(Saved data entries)
theorem VrunState.group_same {k : VrunState} {t : Nat} {c : VrunCmd} {ops : List Nat} {pq : Nat × Nat} {w g : Nat}
    (h : k.s.Same m z) (_ : .tiles ∈ m := by assumption) (_ : .spad ∈ m := by assumption) :
    (VrunState.group t c ops pq k w g).s.Same m z := by
  unfold VrunState.group
  extract_lets -underBinder +onlyGivenNames x valid seen
  have h0 : seen.2.Same m z := State.viewRows_same h
  clear_value seen
  extract_lets -underBinder +onlyGivenNames k0 a b outs live sum mx cacc s k'
  have hs : s.Same m z := State.modTile_same h0
  clear_value s
  split
  · exact hs
  · split
    · exact hs
    · exact State.setRows_same hs

theorem VrunState.groups_same {k : VrunState} {t : Nat} {c : VrunCmd} {ops : List Nat} {pq : Nat × Nat} {w : Nat}
    (h : k.s.Same m z) (l : List Nat) (_ : .tiles ∈ m := by assumption) (_ : .spad ∈ m := by assumption) :
    (l.foldl (fun k g => VrunState.group t c ops pq k w g) k).s.Same m z := by
  induction l generalizing k with
  | nil => exact h
  | cons g l ih => exact ih (VrunState.group_same h)

theorem VrunState.vectors_same {k : VrunState} {t : Nat} {c : VrunCmd} {ops : List Nat}
    (h : k.s.Same m z) (l : List Nat) (_ : .tiles ∈ m := by assumption) (_ : .spad ∈ m := by assumption) :
    (l.foldl (VrunState.vector t c ops) k).s.Same m z := by
  induction l generalizing k with
  | nil => exact h
  | cons w l ih =>
    refine ih (VrunState.endVector_same (VrunState.groups_same ?_ _))
    exact State.viewRows_same h

theorem State.runVrun_same {s : State} {t seq : Nat} {c : Command} (h : s.Same m z) (_ : .tiles ∈ m := by assumption)
    (_ : .spad ∈ m := by assumption) : (s.runVrun t seq c).Same m z := by
  unfold State.runVrun
  extract_lets x rr ops xr s1 s2 k s3
  have h1 : s1.Same m z := State.Same.ite (State.clearVuXr_same h) h
  have h2 : s2.Same m z := State.Same.ite (State.modTile_same h1) h1
  have hk : k.s.Same m z := VrunState.vectors_same h2 _
  exact State.finish_same (State.book_same (State.bumpHeld_same (State.bump64_same hk)))

theorem execVrun_same {t : TileId} {ecc : RowEcc} {s : State} (h : s.Same m z) (_ : .tiles ∈ m := by assumption)
    (_ : .spad ∈ m := by assumption) (_ : .spares ∈ m := by assumption) :
    ∃ s', execVrun t ecc s = .next s' ∧ s'.Same m z := by
  unfold execVrun
  refine ⟨_, rfl, ?_⟩
  split
  · exact h
  · split
    · exact State.raiseEngine_same h
    · refine State.reading_same h ?_
      intro s1 h2
      exact State.runVrun_same h2

theorem State.runVcomb_same {s : State} {t : Nat} {seq : Nat} {c : Command} (h : s.Same m z) (_ : .tiles ∈ m := by assumption)
    (_ : .spad ∈ m := by assumption) :
    (State.runVcomb s t seq c).Same m z := by
  unfold State.runVcomb
  extract_lets -underBinder +onlyGivenNames n1 n2 n3 s4
  have h5 : s4.Same m z := State.bumpHeld_same (State.setPairs_same h)
  clear_value s4
  exact State.finish_same (State.book_same h5)

theorem execVcomb_same {t : TileId} {ecc : RowEcc} {s : State} (h : s.Same m z) (_ : .tiles ∈ m := by assumption)
    (_ : .spad ∈ m := by assumption) (_ : .spares ∈ m := by assumption) :
    ∃ s', execVcomb t ecc s = .next s' ∧ s'.Same m z := by
  unfold execVcomb
  refine ⟨_, rfl, ?_⟩
  split
  · exact h
  · split
    · exact State.raiseEngine_same h
    · refine State.reading_same h ?_
      intro s1 h2
      exact State.runVcomb_same h2

theorem State.runVflush_same {s : State} {t : Nat} {seq : Nat} {c : Command} (h : s.Same m z)
    (_ : .tiles ∈ m := by assumption) (_ : .spad ∈ m := by assumption) :
    (State.runVflush s t seq c).Same m z := by
  unfold State.runVflush
  extract_lets -underBinder +onlyGivenNames n1 n2 s3
  have h4 : s3.Same m z := State.Same.ite (State.clearVuXr_same h) h
  clear_value s3
  extract_lets -underBinder +onlyGivenNames n5 n6 s7
  have h8 : s7.Same m z := State.bumpHeld_same (State.setRows_same h4)
  clear_value s7
  extract_lets -underBinder +onlyGivenNames s9
  have h10 : s9.Same m z := State.Same.ite (State.modTile_same h8) h8
  clear_value s9
  exact State.finish_same (State.book_same h10)

theorem execVflush_same {t : TileId} {s : State} (h : s.Same m z) (_ : .tiles ∈ m := by assumption)
    (_ : .spad ∈ m := by assumption) :
    ∃ s', execVflush t s = .next s' ∧ s'.Same m z := by
  unfold execVflush
  refine ⟨_, rfl, ?_⟩
  split
  · exact h
  · split
    · exact State.raiseEngine_same h
    · exact State.runVflush_same h

/-! ### Transforms -/

theorem State.freeBytes_same {s : State} {n : Nat} (h : s.Same m z) :
    (State.freeBytes s n).2.Same m z := by
  exact { h with }

theorem State.setLooseRow_same {s : State} {t : Nat} {row : Nat} {bs : List Byte} {known : List (Nat × Nat)} (h : s.Same m z)
    (_ : .spad ∈ m := by assumption) :
    (State.setLooseRow s t row bs known).Same m z := by
  unfold State.setLooseRow
  extract_lets -underBinder +onlyGivenNames n1
  have h2 : n1.2.Same m z := State.freeBytes_same h
  clear_value n1
  extract_lets -underBinder +onlyGivenNames n3
  exact State.setSpadRow_same h2

/-! ### Conservator -/

theorem State.loadSlots_same {s : State} {p : Nat} (h : s.Same m z) :
    (State.loadSlots s p).Same m z := by
  unfold State.loadSlots
  refine State.forEach_same h ?_
  intro s1 x3 h2
  extract_lets -underBinder +onlyGivenNames n4
  refine State.Same.ite h2 ?_
  extract_lets -underBinder +onlyGivenNames n5
  have h6 : n5.2.Same m z := State.draw_same h2
  clear_value n5
  exact State.setReg_same (State.setReg_same h6)

theorem State.cnsXl_same {s : State} {n : Nat} {p : Nat} {va : Nat} {isWrite : Bool} {ecc : Ecc} (h : s.Same m z)
    (_ : .tiles ∈ m := by assumption) (_ : .seams ∈ m := by assumption) (_ : .conservators ∈ m := by assumption)
    (_ : .links ∈ m := by assumption) :
    (State.cnsXl s n p va isWrite ecc).2.Same m z := by
  unfold State.cnsXl
  extract_lets -underBinder +onlyGivenNames n1
  have h2 : ∀ y6 y7, y7.Same m z → (n1 y6 y7).2.Same m z := by
    intro x3 s4 h5
    unfold n1
    cases x3 with
    | at_ y => exact h5
    | fault code => dsimp only; exact State.engineFault_same h5
  clear_value n1
  split
  · exact h2 _ _ h
  · exact h2 _ _ h
  · split
    · exact h2 _ _ h
    · split
      next s8 e =>
        have h3 : s8.Same m z := by rw [show s8 = _ from (congrArg Prod.snd e).symm]; exact State.walk_same h
        exact State.stopCns_same h3
      next s8 e =>
        have h3 : s8.Same m z := by rw [show s8 = _ from (congrArg Prod.snd e).symm]; exact State.walk_same h
        exact h2 _ _ h3

/-! A run of a conservator's accesses keeps, access by access. -/

theorem CnsRun.fold_same {α : Type} {f : CnsRun → α → CnsRun} (hf : ∀ (w : CnsRun) (x : α), w.state.Same m z → (f w x).state.Same m z)
    {l : List α} {w : CnsRun} (h : w.state.Same m z) : (l.foldl f w).state.Same m z := by
  induction l generalizing w with
  | nil => exact h
  | cons x l ih => exact ih (hf w x h)

theorem CnsRun.read_same {w : CnsRun} {n p : Nat} {c : Nat × Nat} (h : w.state.Same m z) (_ : .tiles ∈ m := by assumption)
    (_ : .frames ∈ m := by assumption) (_ : .seams ∈ m := by assumption) (_ : .conservators ∈ m := by assumption)
    (_ : .links ∈ m := by assumption) (_ : .journal ∈ m := by assumption)
    (_ : .spares ∈ m := by assumption) : (w.read n p c).state.Same m z := by
  unfold CnsRun.read
  have h1 : (w.state.cnsXl n p c.1 false w.next.1).2.Same m z := State.cnsXl_same h
  split
  · exact h
  · split
    next s e => rw [e] at h1; exact h1
    next x s e =>
      replace h1 : s.Same m z := by rw [e] at h1; exact h1
      split
      · exact h1
      · have h2 : (((s.engineReads p (n / 3) x c.2).countRead x c.2).bump64 (cnsPage n + 0x04C) c.2).Same m z :=
          State.bump64_same (State.countRead_same (State.engineReads_same h1))
        dsimp only
        split <;> dsimp only
        · exact State.stopCns_same (State.memLost_same h2)
        · exact State.memCorrected_same h2
        · exact h2

theorem CnsRun.readAll_same {w : CnsRun} {n p va len : Nat} (h : w.state.Same m z) (_ : .tiles ∈ m := by assumption)
    (_ : .frames ∈ m := by assumption) (_ : .seams ∈ m := by assumption) (_ : .conservators ∈ m := by assumption)
    (_ : .links ∈ m := by assumption) (_ : .journal ∈ m := by assumption)
    (_ : .spares ∈ m := by assumption) : (w.readAll n p va len).state.Same m z :=
  CnsRun.fold_same (fun _ _ h => CnsRun.read_same h) h

theorem CnsRun.readRows_same {w : CnsRun} {n p : Nat} {id : Word} {u : Update} {d : UpdDesc} {size : Nat}
    (h : w.state.Same m z) (_ : .tiles ∈ m := by assumption) (_ : .frames ∈ m := by assumption)
    (_ : .seams ∈ m := by assumption) (_ : .conservators ∈ m := by assumption) (_ : .links ∈ m := by assumption)
    (_ : .journal ∈ m := by assumption) (_ : .spares ∈ m := by assumption) : (w.readRows n p id u d size).state.Same m z := by
  unfold CnsRun.readRows
  split
  · exact CnsRun.readAll_same h
  · exact h

theorem CnsRun.readElems_same {w : CnsRun} {n p va first count : Nat} (h : w.state.Same m z) (_ : .tiles ∈ m := by assumption)
    (_ : .frames ∈ m := by assumption) (_ : .seams ∈ m := by assumption) (_ : .conservators ∈ m := by assumption)
    (_ : .links ∈ m := by assumption) (_ : .journal ∈ m := by assumption) (_ : .spares ∈ m := by assumption) :
    (w.readElems n p va first count).state.Same m z :=
  CnsRun.fold_same (fun _ _ h => CnsRun.readAll_same h) h

theorem CnsRun.readDesc_same {w : CnsRun} {n p : Nat} {d : UpdDesc} {resume : Bool} (h : w.state.Same m z)
    (_ : .tiles ∈ m := by assumption) (_ : .frames ∈ m := by assumption) (_ : .seams ∈ m := by assumption)
    (_ : .conservators ∈ m := by assumption) (_ : .links ∈ m := by assumption) (_ : .journal ∈ m := by assumption)
    (_ : .spares ∈ m := by assumption) :
    (w.readDesc n p d resume).state.Same m z := by
  unfold CnsRun.readDesc
  extract_lets -underBinder +onlyGivenNames x u r1
  have h1 : r1.state.Same m z := CnsRun.readRows_same h
  clear_value r1
  extract_lets -underBinder +onlyGivenNames r2
  have h2 : r2.state.Same m z := by unfold r2; split; exact h1; exact CnsRun.readRows_same h1
  clear_value r2
  extract_lets -underBinder +onlyGivenNames thin width r3
  have h3 : r3.state.Same m z := by unfold r3; split; exact CnsRun.readElems_same h2; exact h2
  clear_value r3
  extract_lets -underBinder +onlyGivenNames r4
  have h4 : r4.state.Same m z := by
    unfold r4
    split
    next t _ =>
      split
      · extract_lets -underBinder +onlyGivenNames r5
        have h5 : r5.state.Same m z := CnsRun.readAll_same h3
        clear_value r5
        extract_lets -underBinder +onlyGivenNames r6
        have h6 : r6.state.Same m z := by unfold r6; split; exact CnsRun.readAll_same h5; exact h5
        clear_value r6
        split
        · exact CnsRun.readAll_same h6
        · exact h6
      · exact CnsRun.readAll_same h3
    next => exact h3
  clear_value r4 width
  cases thin with
  | none => exact h4
  | some z =>
    dsimp only
    split
    · split
      · exact CnsRun.readAll_same h4
      · exact h4
    · exact h4

theorem CnsRun.writePiece_same {w : CnsRun} {n p va : Nat} {bs : List Byte} (h : w.state.Same m z)
    (_ : .tiles ∈ m := by assumption) (_ : .memory ∈ m := by assumption) (_ : .host ∈ m := by assumption)
    (_ : .seams ∈ m := by assumption) (_ : .conservators ∈ m := by assumption) (_ : .links ∈ m := by assumption) :
    (w.writePiece n p va bs).state.Same m z := by
  unfold CnsRun.writePiece
  have h1 : (w.state.cnsXl n p va true w.next.1).2.Same m z := State.cnsXl_same h
  split
  · exact h
  · split
    next s e => rw [e] at h1; exact h1
    next x s e =>
      replace h1 : s.Same m z := by rw [e] at h1; exact h1
      split
      · dsimp only; exact State.raiseMaster_same (State.showViolation_same h1)
      · split
        · exact h1
        · dsimp only; exact State.bump64_same (State.landWrite_same (State.closeMerges_same (State.engineWrites_same h1)))

theorem CnsRun.write_same {w : CnsRun} {n p va : Nat} {bs : List Byte} (h : w.state.Same m z)
    (_ : .tiles ∈ m := by assumption) (_ : .memory ∈ m := by assumption) (_ : .host ∈ m := by assumption)
    (_ : .seams ∈ m := by assumption) (_ : .conservators ∈ m := by assumption)
    (_ : .links ∈ m := by assumption) : (w.write n p va bs).state.Same m z :=
  CnsRun.fold_same (fun _ _ h => CnsRun.writePiece_same h) h

theorem CnsRun.saveCarry_same {w : CnsRun} {n p : Nat} (h : w.state.Same m z) (_ : .tiles ∈ m := by assumption)
    (_ : .memory ∈ m := by assumption) (_ : .host ∈ m := by assumption) (_ : .seams ∈ m := by assumption)
    (_ : .conservators ∈ m := by assumption) (_ : .links ∈ m := by assumption) : (w.saveCarry n p).state.Same m z := by
  unfold CnsRun.saveCarry
  split
  · exact h
  · split
    · exact h
    · extract_lets -underBinder +onlyGivenNames w1
      have h1 : w1.state.Same m z := by
        unfold w1
        split
        · exact State.Same.ite (State.bump_same (CnsRun.write_same h)) (CnsRun.write_same h)
        · exact h
      clear_value w1
      dsimp only
      exact State.modCns_same h1

theorem CnsRun.writeCopy_same {w : CnsRun} {n p : Nat} {t : Tensor} {u : Update} {d : UpdDesc} {vals : List (List Val)}
    (h : w.state.Same m z) (_ : .tiles ∈ m := by assumption) (_ : .memory ∈ m := by assumption)
    (_ : .host ∈ m := by assumption) (_ : .seams ∈ m := by assumption) (_ : .conservators ∈ m := by assumption)
    (_ : .links ∈ m := by assumption) : (w.writeCopy n p t u d vals).state.Same m z :=
  CnsRun.fold_same (fun _ _ h => CnsRun.write_same h) h

theorem CnsRun.writeCopyT_same {w : CnsRun} {n p : Nat} {t : Tensor} {u : Update} {d : UpdDesc} {vals : List (List Val)}
    (h : w.state.Same m z) (_ : .tiles ∈ m := by assumption) (_ : .memory ∈ m := by assumption)
    (_ : .host ∈ m := by assumption) (_ : .seams ∈ m := by assumption) (_ : .conservators ∈ m := by assumption)
    (_ : .links ∈ m := by assumption) : (w.writeCopyT n p t u d vals).state.Same m z :=
  CnsRun.fold_same (fun _ _ h => CnsRun.write_same (CnsRun.write_same h)) h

What you need to do.
Please transcribe exactly the lines above from the line that has "have h4 : s3.Same" up to and including the line that has "extract_lets -underBinder +onlyGivenNames s9"; no other line belongs in the answer.

Answer area.
  have h4 : s3.Same m z := State.Same.ite (State.clearVuXr_same h) h
  clear_value s3
  extract_lets -underBinder +onlyGivenNames n5 n6 s7
  have h8 : s7.Same m z := State.bumpHeld_same (State.setRows_same h4)
  clear_value s7
  extract_lets -underBinder +onlyGivenNames s9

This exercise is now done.